Some recent discoveries about ducting.

Figure 1

I subscribe to several enewsletters related to building energy systems. Recently, one arrived from the National Association of Homebuilders Research Center. It mentioned findings by the United States Department of Energy, informing us that moving the ductwork for heating and cooling systems inside the thermal envelope of a building was an important consideration in the quest for energy efficiency.

Here’s a quote from the NAHB brief: “According to the U.S. Department of Energy publication, ‘Better Duct Systems for Home Heating and Cooling,’ energy loss in ductwork can account for over 25% of heating and cooling energy needs of a house.”

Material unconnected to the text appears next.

-- ==== Sys2Proof/Syntax.lean ====
section
/-! DEFINITION. The commands of KD4896: one constructor for each row of spec/opcode_table.json, in the table's order,
each with the operands that name its unit and carry what the step sees from outside. -/

namespace Sys2Proof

Heat loss (or gain) through ducts, especially those in unconditioned spaces, has always been a serious shortcoming of forced-air distribution systems. The heat loss from insulated piping is far less than that from ducting, assuming both have the same insulation system and operate at the same temperature.

The reason is simple: The surface area of the ducting required to deliver a given rate of heat transport is much greater than that of hydronic piping delivering the same heat. It’s analogous to a large house - with much more wall, ceiling and window area - losing heat faster than a smaller house with the same type of insulation.

Figure 1 shows a side-by-side comparison of two heat transport “conduits,” both sized to deliver 60,000 Btu/hr. On the left is a 3/4-in. size tube. On the right is a 14-in.-wide by 8-in.-tall rectangular duct. Both conduits are insulated with 1-in.-thick fiberglass insulation. Both are carrying their respective “fluids” at a temperature of 130º F and at flow rates commensurate with standard industry guidelines (4 ft. per second water-flow velocity in the tube and 1,000 ft. per minute air-flow velocity in the duct). Both are surrounded by 55º air. Under these conditions, the heat lost from the duct is almost 10 times greater than that from the tube.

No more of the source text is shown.